■ What you have to do: Beneath this task is a listing. Count its lines that contain "variant" and answer with the number only.

*** Material provided ***

theorem readLoop_keepsTime {k : SessId} {cap : Nat} (turns : List Turn) {s : State}
    (small : s.timeoutMs + s.params.chunkTimeoutMs < 2 ^ Config.timerW) (inTime : s.InTime) :
    KeepsTime s (readLoop k cap s.timeoutMs turns s) := by
  refine readLoop_induction (k := k) (cap := cap) (timeout := s.timeoutMs)
    (P := fun v r => v.timeoutMs = s.timeoutMs → v.params = s.params → v.InTime → KeepsTime v r)
    (fun v rest same params inTime => ?_) (fun v t rest p ends same params inTime => ?_)
    (fun v t rest f ends same params inTime => ?_) (fun v t rest r ends goOn same params inTime => ?_) turns s rfl rfl inTime
  all_goals have small' : v.timeoutMs + v.params.chunkTimeoutMs < 2 ^ Config.timerW := by rw [same, params]; exact small
  · have waits : (v.setTurns rest).suspend.InTime := ⟨inTime.waited, inTime.begun⟩
    exact ⟨rfl, inTime.elapsed_le, fun u e => by cases e; exact waits, fun _ e => by cases e⟩
  · exact ⟨State.readOnce_t0 k t rest v, inTime.readOnce small' k t rest, fun _ e => (by cases e),
      fun _ e => by cases e⟩
  · refine ⟨State.readOnce_t0 k t rest v, inTime.readOnce small' k t rest, fun _ e => (by cases e), fun u e => ?_⟩
    cases e
    obtain ⟨r, received, e⟩ | ⟨-, -, e⟩ | ⟨-, -, late, -⟩ | ⟨-, -, -, e⟩ :=
      readEnd_cases cap s.timeoutMs (v.readOnce k t rest)
    · cases e.symm.trans ends
      obtain e | e := received_error_cases received <;> cases e
    · cases e.symm.trans ends
    · rwa [State.readOnce_t0, ← same] at late
    · cases e.symm.trans ends
  · obtain ⟨r, -, e⟩ | ⟨-, -, e⟩ | ⟨-, -, -, e⟩ | ⟨-, -, onTime, -⟩ :=
      readEnd_cases cap s.timeoutMs (v.readOnce k t rest)
    · cases e.symm.trans ends
    · cases e.symm.trans ends
    · cases e.symm.trans ends
    · rw [State.readOnce_t0, ← same] at onTime
      have within := Within.readOnce k t rest v
      obtain ⟨t0, bound, waits, late⟩ := goOn (within.timeoutMs.trans same) (within.params.trans params)
        (State.InTime.next onTime)
      rw [State.readOnce_t0, within.timeoutMs, within.params] at bound
      rw [State.readOnce_t0] at t0
      rw [State.readOnce_t0, within.timeoutMs] at late
      exact ⟨t0, bound, waits, late⟩

/-! ## The command -/

theorem Run.world_finishPayload (r : Run (List Byte)) : r.finishPayload.world = r.after.world := by
  cases r <;> rfl

theorem Run.scratch_finishPayload (r : Run (List Byte)) : r.finishPayload.scratch = r.after.scratch := by
  cases r <;> rfl

theorem Run.waits_of_finishPayload_busy {r : Run (List Byte)} (busy : r.finishPayload.busy = true) :
    r = .waits r.finishPayload := by
  cases r with
  | ok | fail => cases busy
  | waits => rfl

theorem Run.fail_of_finishPayload {k : SessId} {s : State} {r : Run (List Byte)} {f : Failure} (keeps : r.Keeps k s)
    (ended : r.finishPayload.busy = false) (failed : r.finishPayload.fail = f) (isFailure : f ≠ .none) :
    ∃ v, r = .fail f v ∧ r.finishPayload = v.raise f := by
  cases r with
  | ok => exact absurd failed.symm isFailure
  | fail g v =>
    obtain rfl : g = f := failed
    exact ⟨v, rfl, rfl⟩
  | waits => cases keeps.2.1.symm.trans ended

/-- What a command says of its time that ends as the run `r` of ReadResponse does. -/
theorem KeepsTime.finishPayload {k : SessId} {s b : State} {r : Run (List Byte)} (h : KeepsTime s r) (keeps : r.Keeps k b) :
    elapsed s.scratch.t0 r.finishPayload.world.now ≤ s.timeoutMs + s.params.chunkTimeoutMs ∧
    (r.finishPayload.busy = true → r.finishPayload.InTime ∧ r.finishPayload.scratch.t0 = s.scratch.t0) ∧
    (r.finishPayload.busy = false → r.finishPayload.fail = .timeout →
      s.timeoutMs < elapsed s.scratch.t0 r.finishPayload.world.now) := by
  refine ⟨r.world_finishPayload ▸ h.bound, fun busy => ⟨h.waits _ (Run.waits_of_finishPayload_busy busy), ?_⟩,
    fun ended late => ?_⟩
  · rw [r.scratch_finishPayload, h.t0]
  · obtain ⟨v, e, e'⟩ := Run.fail_of_finishPayload keeps ended late nofun
    rw [e']
    exact h.late v e

theorem State.InTime.beginRead {s : State} (begun : s.lead ≤ s.timeoutMs) : s.beginRead.InTime where
  waited := Nat.zero_le _
  begun := (elapsed_beginRead s).trans_le begun

theorem readResponse_keepsTime {k : SessId} {cap : Nat} {s : State} (isOpened : (s.session k).state = .opened)
    (small : s.timeoutMs + s.params.chunkTimeoutMs < 2 ^ Config.timerW) :
    KeepsTime s.beginRead (readResponse k cap s.timeoutMs s) := by
  rcases Nat.lt_or_ge s.timeoutMs s.lead with late | begun
  · rw [readResponse_of_late isOpened late]
    refine ⟨rfl, ?_, fun _ e => (by cases e), fun v e => ?_⟩
    · have chunk := one_le_chunkTimeoutMs s.params
      have lead := s.lead_le
      change elapsed s.beginRead.scratch.t0 s.beginRead.world.now ≤ s.timeoutMs + s.params.chunkTimeoutMs
      rw [elapsed_beginRead]
      omega
    · cases e
      exact late.trans_eq (elapsed_beginRead s).symm
  · rw [readResponse_of_opened isOpened begun]
    exact readLoop_keepsTime (s := s.beginRead) s.world.turns small (State.InTime.beginRead begun)

theorem resume_read_keepsTime {s u : State} (cmd : s.cmd = Instr.readrsp.opcode ∨ s.cmd = Instr.rread.opcode)
    (small : s.timeoutMs + s.params.chunkTimeoutMs < 2 ^ Config.timerW) (inTime : s.InTime) (h : resume s = .next u) :
    elapsed s.scratch.t0 u.world.now ≤ s.timeoutMs + s.params.chunkTimeoutMs ∧
    (u.busy = true → u.InTime ∧ u.scratch.t0 = s.scratch.t0) ∧
    (u.busy = false → u.fail = .timeout → s.timeoutMs < elapsed s.scratch.t0 u.world.now) := by
  obtain ⟨i, decoded, notRead, -⟩ | ⟨i, k, -, -, -, rfl⟩ | ⟨-, f, refusal, rfl⟩ := resume_cases h
  · rw [decodeOpcode_eq_command_iff] at decoded
    have read : i = .readrsp ∨ i = .rread := by
      rw [decoded] at cmd
      simp only [← decodeOpcode_eq_command_iff, decodeOpcode_opcode, Decoded.command.injEq] at cmd
      exact cmd
    tauto
  · exact (readLoop_keepsTime s.world.turns small inTime).finishPayload (resumeRead_keeps k _ _ s)
  · refine ⟨inTime.elapsed_le, nofun, fun _ late => ?_⟩
    obtain rfl | rfl := refusal <;> cases late
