-- ==== Sys2Proof/Machine/Jobs.lean ====
section
/-! DEFINITION. What the job table says (R425, R426): a job's sites, stations, members and access windows. -/

namespace Sys2Proof.Machine

open Sys2Proof

def jobOf (s : State) (j : Nat) : Job := tget {} s.role.jobs j

/-- Word k (bytes 4k to 4k + 3) of a job record. -/
def jobWord (s : State) (j k : Nat) : Word32 := tget 0 (jobOf s j).words k

def jobPod (s : State) (j : Nat) : Word32 := jobWord s j 0
def jobSites (s : State) (j : Nat) : List Nat := (List.range 12).filter (fun n => bit (jobWord s j 1) n)
def jobWeight (s : State) (j : Nat) : Nat := fld (jobWord s j 1) 16 8
/-- [0] SYNC, [2:1] PACE_FOLLOW, [3] SITE_OPERATOR. -/
def jobFlags (s : State) (j : Nat) : Nat := fld (jobWord s j 1) 24 8
def jobSync (s : State) (j : Nat) : Bool := jobFlags s j % 2 == 1
def jobPaceFollow (s : State) (j : Nat) : Nat := jobFlags s j / 2 % 4
def jobSiteOperator (s : State) (j : Nat) : Bool := jobFlags s j / 8 % 2 == 1

/-- The stations a job owns: the SS stations of its sites and those of STATIONS, bytes 8 to 12 (R426). -/
def jobStations (s : State) (j : Nat) : List Nat :=
  ((jobSites s j).map ssOf ++
    (List.range 36).filter (fun k => if k < 32 then bit (jobWord s j 2) k else bit (jobWord s j 3) (k - 32))).eraseDups

def jobFirst (s : State) (j : Nat) : Nat := fld (jobWord s j 4) 0 16
def jobLast (s : State) (j : Nat) : Nat := fld (jobWord s j 4) 16 16
def jobStride (s : State) (j : Nat) : Nat := fld (jobWord s j 5) 0 16

/-- A node is a member of a job: first, first + stride, ... up to last. -/
def jobMember (s : State) (j node : Nat) : Bool :=
  let st := max 1 (jobStride s j)
  decide (jobFirst s j ≤ node ∧ node ≤ jobLast s j ∧ (node - jobFirst s j) % st = 0)

/-- Window k of a job covers a node and an offset, with WRITE where it is asked for (R425, R426). -/
def windowCovers (s : State) (j k node off : Nat) (write : Bool) : Bool :=
  let a := jobWord s j (8 + 3 * k)
  let b := (jobWord s j (9 + 3 * k)).toNat
  let c := jobWord s j (10 + 3 * k)
  decide (fld a 0 16 ≤ node ∧ node ≤ fld a 16 16 ∧ b * 65536 ≤ off ∧ off < (b + fld c 0 25) * 65536)
    && (!write || bit c 25)

/-- A request is within a job's windows (R426). Log entry 32 (DEDUCED). -/
def allowed (s : State) (j node off : Nat) (write : Bool) : Bool :=
  ((jobOf s j).st == .running || (jobOf s j).st == .ending) &&
    (List.range 8).any (fun k => windowCovers s j k node off write)

def jobRunning (s : State) (j : Nat) : Bool := (jobOf s j).st == .running

/-- The running jobs. -/
def runningJobs (s : State) : List Nat := (List.range 256).filter (jobRunning s)

/-- The running job of a site. -/
def jobOfSite (s : State) (n : Nat) : Option Nat := (runningJobs s).find? (fun j => (jobSites s j).contains n)

/-- A running job owns a station. -/
def stationOwned (s : State) (st : Nat) : Bool := (runningJobs s).any (fun j => (jobStations s j).contains st)

/-! ### Traffic by energy tag (R369, R370) -/

/-- The energy tag of a job; 0 where no job accounts for the traffic. -/
def jobTag (s : State) (j : Nat) : Nat := if (jobOf s j).st == .running || (jobOf s j).st == .ending then (jobOf s j).tag else 0

/-- The tag of the running job that owns a station. -/
def ownerTag (s : State) (st : Nat) : Nat :=
  match (runningJobs s).find? (fun j => (jobStations s j).contains st) with
  | some j => jobTag s j
  | none => 0

/-- Lines read or written at a memory station, and payload bytes through a station port, of a tag in this millisecond. -/
def noteLines (tag n : Nat) (s : State) : State := modGaf (fun g => { g with lines := tupd 0 g.lines tag (· + n) }) s
def noteBytes (tag n : Nat) (s : State) : State := modGaf (fun g => { g with bytes := tupd 0 g.bytes tag (· + n) }) s

end Sys2Proof.Machine
end

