-- ==== Sys2Proof/Machine/Memory.lean ====
section
/-! DEFINITION. Loads, stores and atomics: issuing a request, serving it at its home, its response, its failure, the
patrol scrub (chapter 05), with the replicas that a load may meet (R156 to R160). -/

namespace Sys2Proof.Machine

open Sys2Proof

/-- A requester's station and its response buffer (R108). -/
def reqStation : Requester → Nat
  | .site n _ => ssOf n
  | .grip g => wsOf (g / 4)
  | .millstone w => wsOf w
  | .engine => wsOf 0
  | .remote _ x => xsOf x

def reqBuf : Requester → Nat
  | .site n _ => ssOf n
  | .grip g => 36 + g
  | .millstone w => wsOf w
  | .engine => 52
  | .remote _ x => xsOf x

/-- Lines of a response buffer (R108, R157, R184). -/
def bufCap (b : Nat) : Nat :=
  if b < 36 then (match (kindOf b).1 with | .ss => 8192 | .xs => 8192 | .ws => 1024 | .ms => 512)
  else if b < 52 then 8192 else 4096

def slotKey (b k : Nat) : Nat := b * 8192 + k
def outst (s : State) (b k : Nat) : Option Outst := tget none s.mem.slots (slotKey b k)

def isAtomic (o : MemOp) : Bool := o != .load && o != .store

/-- The lowest free slot of a buffer from i on. Log entry 33 (DESIGN CHOICE). -/
def firstFree (s : State) (b : Nat) : Nat → Nat → Option Nat
  | 0, _ => none
  | fuel + 1, i => if (outst s b i).isNone then some i else firstFree s b fuel (i + 1)

/-- A requester as the source of a fault message (R142, R144, R375): block and unit. -/
def faultSource : Requester → Nat × Nat
  | .site n _ => (0, ssOf n)
  | .grip g => (5, g)
  | .millstone w => (4, w)
  | .engine => (0, wsOf 0)
  | .remote _ x => (0, xsOf x)

/-- The job of a requester: a site's running job, else what its unit says. -/
def reqJob (s : State) (r : IssueReq) : Option Nat :=
  match r.who with
  | .site n _ => jobOfSite s n
  | .engine => none
  | _ => some r.job

/-- A replica slot holds the block, valid or in flight. -/
def replicaHeld (s : State) (node block : Nat) : Bool :=
  s.blk.replicas.any (fun p => match p.2 with
    | some x => decide (x.node.toNat = node ∧ x.block = block)
    | none => false)

/-- The engine is suspended while a local memory station is fenced (R160). -/
def suspended (s : State) : Bool := (memStations s.part.variant).any (memFenced s)

/-- Lowest free replica slot. -/
def freeReplica (s : State) : Nat → Nat → Option Nat
  | 0, _ => none
  | fuel + 1, i => if (tget none s.blk.replicas i).isNone then some i else freeReplica s fuel (i + 1)

/-- Start a fetch of a block, or let it wait for one of the 64 places, or count it in BLK_FULL for want of a slot
(R157, R159). Log entry 33 (DESIGN CHOICE). -/
def startFetch (region node block : Nat) (s : State) : State :=
  if suspended s || replicaHeld s node block || s.blk.waiting.any (fun w => w.2.1 == node && w.2.2 == block) then s
  else if s.blk.flight.length ≥ 64 then
    modBlk (fun b => { b with waiting := (b.waiting ++ [(region, node, block)]).mergeSort (fun x y => decide (x.2.2 ≤ y.2.2)) }) s
  else
    match freeReplica s (s.blk.replicaGib * 16384) 0 with
    | none => modBlk (fun b => { b with full := b.full + 1 }) s
    | some j =>
      modBlk (fun b => { b with
        replicas := tset none b.replicas j (some { region := region, id := b.nextFetch, node := BitVec.ofNat 16 node, block := block })
        nextFetch := b.nextFetch + 1
        flight := b.flight ++ [j] }) s

/-- Places are free again: the waiting fetches start, in block order (R157). -/
def startWaiting : Nat → State → State
  | 0, s => s
  | n + 1, s => match s.blk.waiting with
    | [] => s
    | w :: t =>
      if s.blk.flight.length ≥ 64 then s
      else startWaiting n (startFetch w.1 w.2.1 w.2.2 (modBlk (fun b => { b with waiting := t }) s))

/-- Drop the replica of a slot and count it (R160). -/
def dropReplica (j : Nat) (s : State) : State :=
  modBlk (fun b => { b with
    replicas := tset none b.replicas j none
    flight := b.flight.filter (· ≠ j)
    dropped := b.dropped + 1 }) s

/-- A replica slot still holds a block, valid (R156). -/
def replicaStands (s : State) (j node block : Nat) : Bool :=
  match tget none s.blk.replicas j with
  | some x => x.valid && decide (x.node.toNat = node ∧ x.block = block)
  | none => false

/-- What names a fetch at the response of one of its loads: its number and its replica slot. -/
def fetchKey (j : Nat) (x : Replica) : Word64 := BitVec.ofNat 64 (x.id * 2 ^ 20 + j)

/-- A fetched line reaches its replica slot (R157, R160): a failed or poisoned one abandons the fetch. A line of a fetch that has
been abandoned or released changes nothing. -/
def fetchLine (key : Word64) (line : Nat) (data : Line) (bad : Bool) (s : State) : State :=
  let j := key.toNat % 2 ^ 20
  match tget none s.blk.replicas j with
  | none => s
  | some x =>
    if x.valid || fetchKey j x != key then s
    else if bad then startWaiting s.blk.waiting.length (dropReplica j s)
    else
      let off := s.mem.addressable * 2 ^ 30 + 65536 * j + 64 * line
      let got := if x.got.contains line then x.got else line :: x.got
      let done := decide (got.length = 1024)
      let s := poolWrite off fullMask data false s
      let s := modBlk (fun b => { b with
        replicas := tset none b.replicas j (some { x with got := if done then [] else got, valid := done })
        flight := if done then b.flight.filter (· ≠ j) else b.flight
        fetched := if done then b.fetched + 1 else b.fetched }) s
      if done then startWaiting s.blk.waiting.length s else s

/-- Steps 2 and 3 of R183: the control line, and the notice from the WS station of the bank's field (R190). -/
def finishDesc (d : Desc) (status : Nat) (s : State) : State :=
  let base := (queueOf s d.queue).base
  let o := 64 * base
  let s := modGrp (fun g => { g with descs := g.descs.erase d }) s
  let s := if bankFenced s (bankAt o) then s
    else
      let s := ctlCount d.queue 2 s
      if status = 0 then s
      else setCtl d.queue 4 (BitVec.ofNat 64 (d.d.tag.toNat + status * 2 ^ 16 + d.number % 2 ^ 32 * 2 ^ 32))
        (ctlCount d.queue 3 s)
  if d.d.notify && hasSite s.part.variant d.d.notifySite then
    sendMsg (wsOf (bankAt o / 8)) (ssOf d.d.notifySite) cSIG
      { pay := .copyNotice d.d.notifySite d.queue status d.number d.d.tag, job := d.job } s
  else s

/-- Hand an answer to its requester: a site's slot in its module's hopper, a grip's line or acknowledgement, with its
counter add the end of its descriptor (R183), a millstone's line, a line of a fetch of the engine. -/
def deliver (r : IssueReq) (a : MemRsp) (s : State) : State :=
  match r.who with
  | .site n m =>
    if r.op = .load then
      siteDeliver n (some m) { cls := 3, op := 0, tag := r.tag, data := a.data, poison := a.poison && sitePoison s n } s
    else siteDeliver n (some m) (ackSlot r.tag a.result a.status.toNat) s
  | .grip _ =>
    -- the compare field names the descriptor and the operand its line
    if isAtomic r.op then
      match s.grp.descs.find? (fun d => d.st == .adding && descKey d == r.compare) with
      | some d => finishDesc d 0 s
      | none => s
    else
    modGrp (fun g => { g with
      descs := g.descs.map (fun d =>
        if descKey d = r.compare then
          if r.op = .load then { d with buffer := d.buffer ++ [(r.operand.toNat, a.data, a.poison)], failed := d.failed || a.poison }
          else { d with done := d.done + 1, failed := d.failed || a.status != 0 }
        else d) }) s
  | .millstone _ =>
    -- the compare field names the context and the chunk
    let c := fld r.compare 48 16
    let no := fld r.compare 0 48
    modMst (fun m =>
      if r.op = .load then { m with
        fetches := m.fetches.map (fun f =>
          if f.ctx == c && f.no == no && f.addr == r.addr then { f with got := some (a.data, a.poison) } else f) }
      else { m with
        ctxs := tupd {} m.ctxs c (fun x => { x with
          chunks := x.chunks.map (fun h => if h.no = no then
            { h with stores := h.stores - 1, status := if a.status = 0 then h.status else h.status ||| 4 } else h) }) }) s
  | .engine => fetchLine r.compare r.operand.toNat a.data (a.poison || a.status != 0) s
  | .remote _ _ => s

*** End of Material provided ***

■ Solution for this problem: 2